Decluttering and rightsizing can be emotionally freeing—and could potentially help you save money as you’re living the retirement life. 
Even if you’re not planning to move anytime soon, decluttering can be invaluable. If you’re planning to age in place, decluttering can help you get rid of hazards in your home that could get in the way or collect dust. 
If reading helps you get inspired, there is no shortage of books offering strategies from around the globe for purging your home of stuff and organizing what’s left. Reading may help you find a good plan for cleaning and clearing, and avoiding procrastinating. However you decide to tackle it, these tips may help you get started. 

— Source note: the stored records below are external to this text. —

-- ==== Sys2Proof/Laws/State.lean ====
section
/-!
SUPPORT. One lemma for each field and each update of State, true by definition, so that no proof unfolds a record update.
-/

namespace Sys2Proof.Machine

/-! ### enter -/

@[simp] theorem enter_params (s : State) (st : EngState) : (s.enter st).params = s.params := rfl
@[simp] theorem enter_ctrl (s : State) (st : EngState) : (s.enter st).ctrl = s.ctrl := rfl
@[simp] theorem enter_status_busy (s : State) (st : EngState) : (s.enter st).status.busy = s.status.busy := rfl
@[simp] theorem enter_status_done (s : State) (st : EngState) : (s.enter st).status.done = s.status.done := rfl
@[simp] theorem enter_status_err (s : State) (st : EngState) : (s.enter st).status.err = s.status.err := rfl
@[simp] theorem enter_status_rej (s : State) (st : EngState) : (s.enter st).status.rej = s.status.rej := rfl
@[simp] theorem enter_status_errCode (s : State) (st : EngState) : (s.enter st).status.errCode = s.status.errCode := rfl
@[simp] theorem enter_status_state (s : State) (st : EngState) : (s.enter st).status.state = st := rfl
@[simp] theorem enter_status_errState (s : State) (st : EngState) : (s.enter st).status.errState = s.status.errState := rfl
@[simp] theorem enter_status_lastCmd (s : State) (st : EngState) : (s.enter st).status.lastCmd = s.status.lastCmd := rfl
@[simp] theorem enter_inBase (s : State) (st : EngState) : (s.enter st).inBase = s.inBase := rfl
@[simp] theorem enter_inLen (s : State) (st : EngState) : (s.enter st).inLen = s.inLen := rfl
@[simp] theorem enter_outBase (s : State) (st : EngState) : (s.enter st).outBase = s.outBase := rfl
@[simp] theorem enter_maxSize (s : State) (st : EngState) : (s.enter st).maxSize = s.maxSize := rfl
@[simp] theorem enter_winLen (s : State) (st : EngState) : (s.enter st).winLen = s.winLen := rfl
@[simp] theorem enter_inPos (s : State) (st : EngState) : (s.enter st).inPos = s.inPos := rfl
@[simp] theorem enter_outLen (s : State) (st : EngState) : (s.enter st).outLen = s.outLen := rfl
@[simp] theorem enter_dToken (s : State) (st : EngState) : (s.enter st).dToken = s.dToken := rfl
@[simp] theorem enter_dCount (s : State) (st : EngState) : (s.enter st).dCount = s.dCount := rfl
@[simp] theorem enter_dOffset (s : State) (st : EngState) : (s.enter st).dOffset = s.dOffset := rfl
@[simp] theorem enter_winEff (s : State) (st : EngState) : (s.enter st).winEff = s.winEff := rfl
@[simp] theorem enter_h0 (s : State) (st : EngState) : (s.enter st).h0 = s.h0 := rfl
@[simp] theorem enter_h1 (s : State) (st : EngState) : (s.enter st).h1 = s.h1 := rfl
@[simp] theorem enter_ibuf (s : State) (st : EngState) : (s.enter st).ibuf = s.ibuf := rfl
@[simp] theorem enter_obuf (s : State) (st : EngState) : (s.enter st).obuf = s.obuf := rfl
@[simp] theorem enter_hostFault (s : State) (st : EngState) : (s.enter st).hostFault = s.hostFault := rfl
@[simp] theorem enter_schedule (s : State) (st : EngState) : (s.enter st).schedule = s.schedule := rfl
@[simp] theorem enter_reads (s : State) (st : EngState) : (s.enter st).reads = s.reads := rfl
@[simp] theorem enter_spaceSize (s : State) (st : EngState) (sp : Space) : (s.enter st).spaceSize sp = s.spaceSize sp := rfl
@[simp] theorem enter_byteAt (s : State) (st : EngState) (sp : Space) (a : Nat) : (s.enter st).byteAt sp a = s.byteAt sp a := rfl
@[simp] theorem enter_hash (s : State) (st : EngState) (c : Ctx) : (s.enter st).hash c = s.hash c := rfl
@[simp] theorem enter_activeCtx (s : State) (st : EngState) : (s.enter st).activeCtx = s.activeCtx := rfl
@[simp] theorem enter_inAddr (s : State) (st : EngState) : (s.enter st).inAddr = s.inAddr := rfl
@[simp] theorem enter_outAddr (s : State) (st : EngState) : (s.enter st).outAddr = s.outAddr := rfl

/-! ### reject -/

@[simp] theorem reject_params (s : State) : (reject s).params = s.params := rfl
@[simp] theorem reject_ctrl (s : State) : (reject s).ctrl = s.ctrl := rfl
@[simp] theorem reject_status_busy (s : State) : (reject s).status.busy = s.status.busy := rfl
@[simp] theorem reject_status_done (s : State) : (reject s).status.done = s.status.done := rfl
@[simp] theorem reject_status_err (s : State) : (reject s).status.err = s.status.err := rfl
@[simp] theorem reject_status_rej (s : State) : (reject s).status.rej = true := rfl
@[simp] theorem reject_status_errCode (s : State) : (reject s).status.errCode = s.status.errCode := rfl
@[simp] theorem reject_status_state (s : State) : (reject s).status.state = s.status.state := rfl
@[simp] theorem reject_status_errState (s : State) : (reject s).status.errState = s.status.errState := rfl
@[simp] theorem reject_status_lastCmd (s : State) : (reject s).status.lastCmd = s.status.lastCmd := rfl
@[simp] theorem reject_inBase (s : State) : (reject s).inBase = s.inBase := rfl
@[simp] theorem reject_inLen (s : State) : (reject s).inLen = s.inLen := rfl
@[simp] theorem reject_outBase (s : State) : (reject s).outBase = s.outBase := rfl
@[simp] theorem reject_maxSize (s : State) : (reject s).maxSize = s.maxSize := rfl
@[simp] theorem reject_winLen (s : State) : (reject s).winLen = s.winLen := rfl
@[simp] theorem reject_inPos (s : State) : (reject s).inPos = s.inPos := rfl
@[simp] theorem reject_outLen (s : State) : (reject s).outLen = s.outLen := rfl
@[simp] theorem reject_dToken (s : State) : (reject s).dToken = s.dToken := rfl
@[simp] theorem reject_dCount (s : State) : (reject s).dCount = s.dCount := rfl
@[simp] theorem reject_dOffset (s : State) : (reject s).dOffset = s.dOffset := rfl
@[simp] theorem reject_winEff (s : State) : (reject s).winEff = s.winEff := rfl
@[simp] theorem reject_h0 (s : State) : (reject s).h0 = s.h0 := rfl
@[simp] theorem reject_h1 (s : State) : (reject s).h1 = s.h1 := rfl
@[simp] theorem reject_ibuf (s : State) : (reject s).ibuf = s.ibuf := rfl
@[simp] theorem reject_obuf (s : State) : (reject s).obuf = s.obuf := rfl
@[simp] theorem reject_hostFault (s : State) : (reject s).hostFault = s.hostFault := rfl
@[simp] theorem reject_schedule (s : State) : (reject s).schedule = s.schedule := rfl
@[simp] theorem reject_reads (s : State) : (reject s).reads = s.reads := rfl
@[simp] theorem reject_spaceSize (s : State) (sp : Space) : (reject s).spaceSize sp = s.spaceSize sp := rfl
@[simp] theorem reject_byteAt (s : State) (sp : Space) (a : Nat) : (reject s).byteAt sp a = s.byteAt sp a := rfl
@[simp] theorem reject_hash (s : State) (c : Ctx) : (reject s).hash c = s.hash c := rfl
@[simp] theorem reject_activeCtx (s : State) : (reject s).activeCtx = s.activeCtx := rfl
@[simp] theorem reject_inAddr (s : State) : (reject s).inAddr = s.inAddr := rfl
@[simp] theorem reject_outAddr (s : State) : (reject s).outAddr = s.outAddr := rfl

/-! ### prologue -/

@[simp] theorem prologue_params (op : BitVec 8) (s : State) : (prologue op s).params = s.params := rfl
@[simp] theorem prologue_ctrl (op : BitVec 8) (s : State) : (prologue op s).ctrl = s.ctrl := rfl
@[simp] theorem prologue_status_busy (op : BitVec 8) (s : State) : (prologue op s).status.busy = s.status.busy := rfl
@[simp] theorem prologue_status_done (op : BitVec 8) (s : State) : (prologue op s).status.done = false := rfl
@[simp] theorem prologue_status_err (op : BitVec 8) (s : State) : (prologue op s).status.err = false := rfl
@[simp] theorem prologue_status_rej (op : BitVec 8) (s : State) : (prologue op s).status.rej = s.status.rej := rfl
@[simp] theorem prologue_status_errCode (op : BitVec 8) (s : State) : (prologue op s).status.errCode = .noError := rfl
@[simp] theorem prologue_status_state (op : BitVec 8) (s : State) : (prologue op s).status.state = s.status.state := rfl
@[simp] theorem prologue_status_errState (op : BitVec 8) (s : State) : (prologue op s).status.errState = .idle := rfl
@[simp] theorem prologue_status_lastCmd (op : BitVec 8) (s : State) : (prologue op s).status.lastCmd = op := rfl
@[simp] theorem prologue_inBase (op : BitVec 8) (s : State) : (prologue op s).inBase = s.inBase := rfl
@[simp] theorem prologue_inLen (op : BitVec 8) (s : State) : (prologue op s).inLen = s.inLen := rfl
@[simp] theorem prologue_outBase (op : BitVec 8) (s : State) : (prologue op s).outBase = s.outBase := rfl
@[simp] theorem prologue_maxSize (op : BitVec 8) (s : State) : (prologue op s).maxSize = s.maxSize := rfl
@[simp] theorem prologue_winLen (op : BitVec 8) (s : State) : (prologue op s).winLen = s.winLen := rfl
@[simp] theorem prologue_inPos (op : BitVec 8) (s : State) : (prologue op s).inPos = s.inPos := rfl
@[simp] theorem prologue_outLen (op : BitVec 8) (s : State) : (prologue op s).outLen = s.outLen := rfl
@[simp] theorem prologue_dToken (op : BitVec 8) (s : State) : (prologue op s).dToken = s.dToken := rfl
@[simp] theorem prologue_dCount (op : BitVec 8) (s : State) : (prologue op s).dCount = s.dCount := rfl
@[simp] theorem prologue_dOffset (op : BitVec 8) (s : State) : (prologue op s).dOffset = s.dOffset := rfl
@[simp] theorem prologue_winEff (op : BitVec 8) (s : State) : (prologue op s).winEff = s.winEff := rfl
@[simp] theorem prologue_h0 (op : BitVec 8) (s : State) : (prologue op s).h0 = s.h0 := rfl
@[simp] theorem prologue_h1 (op : BitVec 8) (s : State) : (prologue op s).h1 = s.h1 := rfl
@[simp] theorem prologue_ibuf (op : BitVec 8) (s : State) : (prologue op s).ibuf = s.ibuf := rfl
@[simp] theorem prologue_obuf (op : BitVec 8) (s : State) : (prologue op s).obuf = s.obuf := rfl
@[simp] theorem prologue_hostFault (op : BitVec 8) (s : State) : (prologue op s).hostFault = s.hostFault := rfl
@[simp] theorem prologue_schedule (op : BitVec 8) (s : State) : (prologue op s).schedule = s.schedule := rfl
@[simp] theorem prologue_reads (op : BitVec 8) (s : State) : (prologue op s).reads = s.reads := rfl
@[simp] theorem prologue_spaceSize (op : BitVec 8) (s : State) (sp : Space) : (prologue op s).spaceSize sp = s.spaceSize sp := rfl
@[simp] theorem prologue_byteAt (op : BitVec 8) (s : State) (sp : Space) (a : Nat) : (prologue op s).byteAt sp a = s.byteAt sp a := rfl
@[simp] theorem prologue_hash (op : BitVec 8) (s : State) (c : Ctx) : (prologue op s).hash c = s.hash c := rfl
@[simp] theorem prologue_activeCtx (op : BitVec 8) (s : State) : (prologue op s).activeCtx = s.activeCtx := rfl
@[simp] theorem prologue_inAddr (op : BitVec 8) (s : State) : (prologue op s).inAddr = s.inAddr := rfl
@[simp] theorem prologue_outAddr (op : BitVec 8) (s : State) : (prologue op s).outAddr = s.outAddr := rfl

  • Accept that it may be an ongoing project. 
  • Start small, and gain momentum. You can begin sorting by category, or start with one room. 
  • Commit to spending a certain amount of time every day or every week sorting through your belongings. 
  • Identify items that could be sold or donated, and keep them separate from your trash or recycle items. 
  • Look carefully at old financial records to be sure that they’re no longer needed. If you have a paper shredder, consider shredding any documents that show identifying information. 
  • If you’re storing items for family members, for instance old childhood memorabilia, alert the owners that they can pick up their items by a certain deadline or they may be thrown out, rehomed, or recycled. 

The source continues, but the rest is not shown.